======== Data for the task ========

theorem State.abftEff_keeps {mk : Nat} {z s : State} (hk : Keeps mk z s) (off v : Nat) (hm : Sub 0x88477 mk := by exact Sub.of rfl) :
    KeepsO mk z (State.abftEff s off v) := by
  refine KeepsO.within hk hm ?_
  replace hk : Keeps 0x88477 s s := .refl _
  unfold State.abftEff
  repeat' first
    | with_reducible intro _
    | with_reducible assumption
    | (with_reducible first | exact KeepsO.none | apply KeepsO.some | apply State.modAbft_keeps | apply State.abftCtrl_keeps | apply State.patGo_keeps | apply State.modPlace_keeps)
    | (with_reducible refine Keeps.mk0 ?_ ?g; (first | with_reducible assumption | (refine Keeps.snd ?_ (by assumption)) | (refine Keeps.some ?_ (by assumption)) | (with_reducible first | apply State.modAbft_keeps | apply State.abftCtrl_keeps | apply State.patGo_keeps | apply State.modPlace_keeps)); with_reducible case g => exact fun h => Keeps.mk' h)
    | (with_reducible apply Keeps.ite)
    | split
    | exact Sub.of rfl
    | dsimp only

theorem State.traceEff_keeps {mk : Nat} {z s : State} (hk : Keeps mk z s) (off v : Nat) (hm : Sub 0x11EE5F7 mk := by exact Sub.of rfl) :
    KeepsO mk z (State.traceEff s off v) := by
  refine KeepsO.within hk hm ?_
  replace hk : Keeps 0x11EE5F7 s s := .refl _
  unfold State.traceEff
  repeat' first
    | with_reducible assumption
    | (with_reducible first | exact KeepsO.none | apply KeepsO.some | apply State.trcTrigger_keeps | apply State.trcCtrl_keeps | apply State.trcArm_keeps | apply State.tokCtrl_keeps | apply State.tokData_keeps | apply State.tokRevoke_keeps)
    | (with_reducible apply Keeps.ite)
    | split
    | exact Sub.of rfl
    | dsimp only

theorem State.tapEff_keeps {mk : Nat} {z s : State} (hk : Keeps mk z s) (page off v : Nat) (hm : Sub 0x11EE7F7 mk := by exact Sub.of rfl) :
    KeepsO mk z (State.tapEff s page off v) := by
  refine KeepsO.within hk hm ?_
  replace hk : Keeps 0x11EE7F7 s s := .refl _
  unfold State.tapEff
  repeat' first
    | with_reducible assumption
    | (with_reducible first | exact KeepsO.none | apply KeepsO.some | apply State.ctrCfgWrite_keeps | apply State.clPop_keeps | apply State.tbRelease_keeps | apply State.mstArmWrite_keeps | apply State.wrappedWrite_keeps | apply State.abftEff_keeps | apply State.traceEff_keeps)
    | (with_reducible apply Keeps.ite)
    | split
    | exact Sub.of rfl
    | dsimp only

theorem State.featLoadLo_keeps {mk : Nat} {z s : State} (hk : Keeps mk z s) (v : Nat) (hm : Sub 0x800 mk := by exact Sub.of rfl) :
    Keeps mk z (State.featLoadLo s v) := by
  refine hk.within hm ?_
  replace hk : Keeps 0x800 s s := .refl _
  unfold State.featLoadLo
  repeat' first
    | (extract_lets -descend +onlyGivenNames x0; refine Keeps.cut (m := 0x800) (z := s) (v := x0) ?_ (fun h0 => ?_); rotate_left; clear_value x0; rotate_left; dsimp -zeta only [x0]; clear x0)
    | (extract_lets -descend +onlyGivenNames x0; clear_value x0)
    | lift_lets
    | with_reducible assumption
    | with_reducible apply State.featCopy_keeps
    | (with_reducible refine Keeps.mk0 ?_ ?g; (first | with_reducible assumption | (refine Keeps.snd ?_ (by assumption)) | (refine Keeps.some ?_ (by assumption)) | (with_reducible first | apply State.featCopy_keeps)); with_reducible case g => exact fun h => Keeps.mk' h)
    | exact Sub.of rfl
    | dsimp only

theorem State.budgetWrite_keeps {mk : Nat} {z s : State} (hk : Keeps mk z s) (r : Reg) (v : Nat) (hm : Sub 0x2001 mk := by exact Sub.of rfl) :
    Keeps mk z (State.budgetWrite s r v) := by
  refine hk.within hm ?_
  replace hk : Keeps 0x2001 s s := .refl _
  unfold State.budgetWrite
  repeat' first
    | with_reducible assumption
    | (with_reducible first | apply State.wr_keeps | apply State.budgetRefill_keeps)
    | exact Sub.of rfl
    | dsimp only

theorem State.engEff_keeps {mk : Nat} {z s : State} (hk : Keeps mk z s) (page off v : Nat) (hm : Sub 0x11EFDF7 mk := by exact Sub.of rfl) :
    KeepsO mk z (State.engEff s page off v) := by
  refine KeepsO.within hk hm ?_
  replace hk : Keeps 0x11EFDF7 s s := .refl _
  unfold State.engEff
  repeat' first
    | with_reducible assumption
    | (with_reducible first | exact KeepsO.none | apply KeepsO.some | apply State.flowApply_keeps | apply State.featLoadHi_keeps | apply State.featStatWrite_keeps | apply State.featConstWrite_keeps | apply State.featSwapWrite_keeps | apply State.stepBoundary_keeps | apply State.advAck_keeps | apply State.outClear_keeps | apply State.treeLoadCtrl_keeps | apply State.treeLoadData_keeps | apply State.tslCancel_keeps | apply State.admitWrite_keeps | apply State.featLoadLo_keeps | apply State.budgetWrite_keeps)
    | (with_reducible apply Keeps.ite)
    | split
    | exact Sub.of rfl
    | dsimp only

theorem State.portEff_keeps {mk : Nat} {z s : State} (hk : Keeps mk z s) (p off v : Nat) (hm : Sub 0x11EF5F7 mk := by exact Sub.of rfl) :
    KeepsO mk z (State.portEff s p off v) := by
  refine KeepsO.within hk hm ?_
  replace hk : Keeps 0x11EF5F7 s s := .refl _
  unfold State.portEff
  repeat' first
    | (extract_lets -descend +onlyGivenNames x0; refine Keeps.cut (m := 0x11EF5F7) (z := s) (v := x0) ?_ (fun h0 => ?_); rotate_left; clear_value x0; rotate_left; dsimp -zeta only [x0]; clear x0)
    | (extract_lets -descend +onlyGivenNames x0; clear_value x0)
    | lift_lets
    | with_reducible assumption
    | (with_reducible first | exact KeepsO.none | apply KeepsO.some | apply State.pwr_keeps | apply State.linkDown_keeps | apply State.quarRelease_keeps | apply State.admitNext_keeps | apply State.laneCtrl_keeps)
    | (with_reducible apply Keeps.ite)
    | split
    | exact Sub.of rfl
    | dsimp only

theorem State.pubCtrlWrite_keeps {mk : Nat} {z s : State} (hk : Keeps mk z s) (v : Nat) (hm : Sub 0xC24F7 mk := by exact Sub.of rfl) :
    Keeps mk z (State.pubCtrlWrite s v) := by
  refine hk.within hm ?_
  replace hk : Keeps 0xC24F7 s s := .refl _
  unfold State.pubCtrlWrite
  repeat' first
    | (extract_lets -descend +onlyGivenNames x0; refine Keeps.cut (m := 0xC24F7) (z := s) (v := x0) ?_ (fun h0 => ?_); rotate_left; clear_value x0; rotate_left; dsimp -zeta only [x0]; clear x0)
    | (extract_lets -descend +onlyGivenNames x0; clear_value x0)
    | with_reducible intro _
    | lift_lets
    | with_reducible assumption
    | (with_reducible first | apply State.wr_keeps | apply State.colRefresh_keeps)
    | exact Sub.of rfl
    | dsimp only

theorem State.ethCtrlWrite_keeps {mk : Nat} {z s : State} (hk : Keeps mk z s) (p v : Nat) (hm : Sub 0xC2021 mk := by exact Sub.of rfl) :
    Keeps mk z (State.ethCtrlWrite s p v) := by
  refine hk.within hm ?_
  replace hk : Keeps 0xC2021 s s := .refl _
  unfold State.ethCtrlWrite
  repeat' first
    | with_reducible assumption
    | (with_reducible first | apply State.wr_keeps | apply State.sessMoves_keeps)
    | exact Sub.of rfl
    | dsimp only

theorem State.ethAddrWrite_keeps {mk : Nat} {z s : State} (hk : Keeps mk z s) (p i v : Nat) (hm : Sub 0x40001 mk := by exact Sub.of rfl) :
    Keeps mk z (State.ethAddrWrite s p i v) := by
  refine hk.within hm ?_
  replace hk : Keeps 0x40001 s s := .refl _
  unfold State.ethAddrWrite
  repeat' first
    | (extract_lets -descend +onlyGivenNames x0; refine Keeps.cut (m := 0x40001) (z := s) (v := x0) ?_ (fun h0 => ?_); rotate_left; clear_value x0; rotate_left; dsimp -zeta only [x0]; clear x0)
    | (extract_lets -descend +onlyGivenNames x0; clear_value x0)
    | with_reducible intro _
    | lift_lets
    | with_reducible assumption
    | (with_reducible first | apply State.wr_keeps | apply State.modPub_keeps)
    | (with_reducible refine Keeps.mk0 ?_ ?g; (first | with_reducible assumption | (refine Keeps.snd ?_ (by assumption)) | (refine Keeps.some ?_ (by assumption)) | (with_reducible first | apply State.wr_keeps | apply State.modPub_keeps)); with_reducible case g => exact fun h => Keeps.mk' h)
    | exact Sub.of rfl
    | dsimp only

========

■ **Task objective**: Transcribe the listing above line for line, from the first line to the line containing "KeepsO.some | apply State.modAbft_keeps", inclusive, with no other lines.

■ **Task response**:
theorem State.abftEff_keeps {mk : Nat} {z s : State} (hk : Keeps mk z s) (off v : Nat) (hm : Sub 0x88477 mk := by exact Sub.of rfl) :
    KeepsO mk z (State.abftEff s off v) := by
  refine KeepsO.within hk hm ?_
  replace hk : Keeps 0x88477 s s := .refl _
  unfold State.abftEff
  repeat' first
    | with_reducible intro _
    | with_reducible assumption
    | (with_reducible first | exact KeepsO.none | apply KeepsO.some | apply State.modAbft_keeps | apply State.abftCtrl_keeps | apply State.patGo_keeps | apply State.modPlace_keeps)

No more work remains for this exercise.